**What is expected:** Identify every line in the records below that contains the word "List", and copy each of those lines.

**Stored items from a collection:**
· · ·
/-- The registers of block SYS. -/
def blockSYS : List RegDef :=
  [⟨0x10000000, 1, 4, 1, 4, [⟨SYS_DEVID_REV, ro, 0x1, []⟩, ⟨SYS_DEVID_PART, ro, 0x640, []⟩, ⟨SYS_DEVID_VARIANT, ro, 0, []⟩, ⟨SYS_DEVID_MAKER, ro, 0x5E1, []⟩]⟩,
   ⟨0x10000004, 1, 4, 1, 4, [⟨SYS_STRAP_LSREQ, ro, 0, []⟩, ⟨SYS_STRAP_BOOTSRC, ro, 0, []⟩]⟩,
   ⟨0x10000008, 1, 4, 1, 4, [⟨SYS_RSTSTAT_CAUSE, ro, 0x1, []⟩]⟩,
   ⟨0x1000000C, 1, 4, 1, 4, [⟨SYS_RSTCTL_SYSRST, wo, 0, []⟩, ⟨SYS_RSTCTL_BRST, w1s, 0, []⟩]⟩,
   ⟨0x10000010, 1, 4, 1, 4, [⟨SYS_BOOTSTAT_OK, rw, 0, []⟩, ⟨SYS_BOOTSTAT_OPEN, rw, 0, []⟩, ⟨SYS_BOOTSTAT_KEYIDX, rw, 0, []⟩, ⟨SYS_BOOTSTAT_SRC, rw, 0, []⟩, ⟨SYS_BOOTSTAT_COPY, rw, 0, []⟩, ⟨SYS_BOOTSTAT_ERR, rw, 0, []⟩]⟩,
   ⟨0x10000014, 1, 4, 1, 4, [⟨SYS_FAULT_FORCE, rw, 0, []⟩, ⟨SYS_FAULT_BOOT, w1s, 0, []⟩, ⟨SYS_FAULT_LEXH, ro, 0, []⟩, ⟨SYS_FAULT_LSMIS, ro, 0, []⟩]⟩,
   ⟨0x10000030, 1, 4, 1, 4, [⟨SYS_VSETTLE_US, rw, 0x14, [(0, 0, 1)]⟩]⟩,
   ⟨0x10000040, 1, 4, 1, 4, [⟨SYS_BPWR_OFF, rw, 0, []⟩]⟩,
   ⟨0x10000044, 1, 4, 1, 4, [⟨SYS_BPSTAT_REF, w1c, 0, []⟩, ⟨SYS_BPSTAT_OFF, ro, 0, []⟩]⟩,
   ⟨0x10000050, 1, 4, 1, 4, [⟨SYS_STBY_GO, w1s, 0, []⟩]⟩,
   ⟨0x10000054, 1, 4, 1, 4, [⟨SYS_STBYSTAT_REF, w1c, 0, []⟩, ⟨SYS_STBYSTAT_CAUSE, ro, 0, []⟩]⟩,
   ⟨0x10000058, 1, 4, 1, 4, [⟨SYS_FMRET_BANKS, rw, 0xFFFFFFFF, []⟩]⟩] ++
  [⟨0x10000060, 1, 4, 1, 4, [⟨SYS_WAKEEN_EN, rw, 0x20000, []⟩]⟩,
   ⟨0x10000064, 1, 4, 1, 4, [⟨SYS_WAKESRC_VALID, w1c, 0, []⟩, ⟨SYS_WAKESRC_SRC, ro, 0, []⟩]⟩,
   ⟨0x100000C0, 1, 4, 1, 4, [⟨SYS_APLL_DTLOCK, rw, 0, []⟩, ⟨SYS_APLL_LOCKED, ro, 0, []⟩]⟩,
   ⟨0x100000C4, 1, 4, 1, 4, [⟨SYS_APHL_APH, rw, 0, []⟩]⟩,
   ⟨0x100000C8, 1, 4, 1, 4, [⟨SYS_APHH_APH, rw, 0, []⟩]⟩,
   ⟨0x100000D0, 1, 4, 1, 4, [⟨SYS_CLKSTAT_PWI, w1c, 0, []⟩, ⟨SYS_CLKSTAT_LOST, w1c, 0, []⟩]⟩,
   ⟨0x10000020, 4, 4, 1, 4, [⟨SYS_QDVFS_BUSY, ro, 0, []⟩, ⟨SYS_QDVFS_ERR, w1c, 0, []⟩, ⟨SYS_QDVFS_PEND, ro, 0, []⟩, ⟨SYS_QDVFS_CUR, ro, 0x2, []⟩, ⟨SYS_QDVFS_TARGET, rw, 0x2, []⟩]⟩,
   ⟨0x10000080, 4, 16, 1, 16, [⟨SYS_PXCTL_EN, rw, 0, []⟩, ⟨SYS_PXCTL_LOCK, ro, 0, []⟩, ⟨SYS_PXCTL_INT, rw, 0x5F, []⟩, ⟨SYS_PXCTL_DIV, rw, 0x4, []⟩]⟩,
   ⟨0x10000084, 4, 16, 1, 16, [⟨SYS_PXFRAC_FRAC, rw, 0, []⟩]⟩,
   ⟨0x10000088, 4, 16, 1, 16, [⟨SYS_PXMOD_MOD, rw, 0x1, [(0, 0, 1)]⟩]⟩]

/-- The registers of block FAB. -/
def blockFAB : List RegDef :=
  [⟨0x10400000, 1, 4, 1, 4, [⟨FAB_CTRL_LOCK, w1s, 0, []⟩, ⟨FAB_CTRL_DEFAULT, rwl, 0, []⟩]⟩,
   ⟨0x10400004, 1, 4, 1, 4, [⟨FAB_VSTAT_VALID, w1c, 0, []⟩, ⟨FAB_VSTAT_OVF, w1c, 0, []⟩, ⟨FAB_VSTAT_LINING, ro, 0, []⟩, ⟨FAB_VSTAT_WRITE, ro, 0, []⟩, ⟨FAB_VSTAT_CAUSE, ro, 0, []⟩, ⟨FAB_VSTAT_REGION, ro, 0, []⟩, ⟨FAB_VSTAT_INIT, ro, 0, []⟩]⟩,
   ⟨0x10400008, 1, 4, 1, 4, [⟨FAB_VADDR_LO_ADDR, ro, 0, []⟩]⟩,
   ⟨0x1040000C, 1, 4, 1, 4, [⟨FAB_VADDR_HI_ADDR, ro, 0, []⟩]⟩,
   ⟨0x10400100, 26, 4, 1, 4, [⟨FAB_IGRP_GRP, rwl, 0, []⟩]⟩,
   ⟨0x10400400, 32, 16, 1, 16, [⟨FAB_RBASE_BASE, rwl, 0, []⟩]⟩,
   ⟨0x10400404, 32, 16, 1, 16, [⟨FAB_RLIM_LIMIT, rwl, 0, []⟩]⟩,
   ⟨0x10400408, 32, 16, 1, 16, [⟨FAB_RPERM_WMASK, rwl, 0, []⟩, ⟨FAB_RPERM_RMASK, rwl, 0, []⟩]⟩,
   ⟨0x1040040C, 32, 16, 1, 16, [⟨FAB_RCTL_EN, rwl, 0, []⟩]⟩,
   ⟨0x10400800, 1, 4, 1, 4, [⟨FAB_APCTL_LOCK, w1s, 0, []⟩]⟩,
   ⟨0x10400810, 4, 4, 1, 4, [⟨FAB_APOWN_EN, rwl, 0, []⟩, ⟨FAB_APOWN_ID, rwl, 0, []⟩]⟩]

/-- The registers of block PSQ. -/
def blockPSQ : List RegDef :=
  [⟨0x10200000, 1, 4, 1, 4, [⟨PSQ_OWNER_LOCK, w1s, 0, []⟩, ⟨PSQ_OWNER_CTX, rwl, 0, []⟩]⟩,
   ⟨0x10200004, 1, 4, 1, 4, [⟨PSQ_JDONE_LANE, wo, 0, []⟩]⟩,
   ⟨0x10200010, 1, 4, 1, 4, [⟨PSQ_SWAP_FLIP, wo, 0, []⟩]⟩,
   ⟨0x10200014, 1, 4, 1, 4, [⟨PSQ_SWAPSTAT_PENDING, ro, 0, []⟩, ⟨PSQ_SWAPSTAT_BWI, w1c, 0, []⟩, ⟨PSQ_SWAPSTAT_FREF, w1c, 0, []⟩, ⟨PSQ_SWAPSTAT_TARGET, ro, 0, []⟩, ⟨PSQ_SWAPSTAT_LBANK, ro, 0, []⟩]⟩,
   ⟨0x10200100, 1, 4, 1, 4, [⟨PSQ_DTF_FRAC, ro, 0, []⟩]⟩,
   ⟨0x10200104, 1, 4, 1, 4, [⟨PSQ_DTL_NSLO, ro, 0, []⟩]⟩,
   ⟨0x10200108, 1, 4, 1, 4, [⟨PSQ_DTH_NSHI, ro, 0, []⟩]⟩,
   ⟨0x10200110, 1, 4, 1, 4, [⟨PSQ_DTINCL_INCLO, rw, 0x55555555, []⟩]⟩,
   ⟨0x10200114, 1, 4, 1, 4, [⟨PSQ_DTINCH_INCHI, rw, 0x1, []⟩]⟩,
   ⟨0x10200118, 1, 4, 1, 4, [⟨PSQ_DTADJ_ADJ, rw, 0, []⟩]⟩,
   ⟨0x1020011C, 1, 4, 1, 4, [⟨PSQ_DTCTRL_DISC, rw, 0, []⟩, ⟨PSQ_DTCTRL_SLEW, rw, 0xC, [(0, 9, 10), (21, 31, 20)]⟩, ⟨PSQ_DTCTRL_HOLD, ro, 0, []⟩, ⟨PSQ_DTCTRL_SREF, w1c, 0, []⟩, ⟨PSQ_DTCTRL_STEP, wo, 0, []⟩]⟩,
   ⟨0x10200120, 1, 4, 1, 4, [⟨PSQ_DTSETL_SETLO, rw, 0, []⟩]⟩] ++
  [⟨0x10200124, 1, 4, 1, 4, [⟨PSQ_DTSETH_SETHI, rw, 0, []⟩]⟩,
   ⟨0x10201000, 16, 64, 1, 64, [⟨PSQ_LCMD_FINISH, wo, 0, []⟩, ⟨PSQ_LCMD_STOP, wo, 0, []⟩, ⟨PSQ_LCMD_START, wo, 0, []⟩]⟩,
   ⟨0x10201004, 16, 64, 1, 64, [⟨PSQ_LSTAT_STATE, ro, 0, []⟩, ⟨PSQ_LSTAT_BANK, ro, 0, []⟩, ⟨PSQ_LSTAT_CAUSE, ro, 0, []⟩, ⟨PSQ_LSTAT_ERR, w1c, 0, []⟩, ⟨PSQ_LSTAT_LAGMAX, w1c, 0, []⟩, ⟨PSQ_LSTAT_LATE, ro, 0, []⟩, ⟨PSQ_LSTAT_DONE, w1c, 0, []⟩, ⟨PSQ_LSTAT_ABLATE, w1c, 0, []⟩]⟩,
   ⟨0x10201008, 16, 64, 1, 64, [⟨PSQ_LSTARTL_T0LO, rw, 0, []⟩]⟩,
   ⟨0x1020100C, 16, 64, 1, 64, [⟨PSQ_LSTARTH_T0HI, rw, 0, []⟩]⟩,
   ⟨0x10201010, 16, 64, 1, 64, [⟨PSQ_LLAG_LAG, ro, 0, []⟩]⟩,
   ⟨0x10201014, 16, 64, 1, 64, [⟨PSQ_LPCNT_PCNT, ro, 0, []⟩]⟩,
   ⟨0x10201018, 16, 64, 1, 64, [⟨PSQ_LENT_ENTRY, ro, 0, []⟩]⟩,
   ⟨0x1020101C, 16, 64, 1, 64, [⟨PSQ_LEVTEN_EN, rw, 0xFE, []⟩]⟩,
   ⟨0x10201020, 16, 64, 1, 64, [⟨PSQ_LPEAK_PEAK, rc, 0, []⟩]⟩,
   ⟨0x10201024, 16, 64, 1, 64, [⟨PSQ_LREFL_REFLO, ro, 0, []⟩]⟩,
   ⟨0x10201028, 16, 64, 1, 64, [⟨PSQ_LREFH_REFHI, ro, 0, []⟩]⟩] ++
  [⟨0x10202000, 128, 4, 1, 4, [⟨PSQ_CJOB_LANES, ro, 0, []⟩]⟩]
· · ·
**Exercise response:**
def blockSYS : List RegDef :=
def blockFAB : List RegDef :=
def blockPSQ : List RegDef :=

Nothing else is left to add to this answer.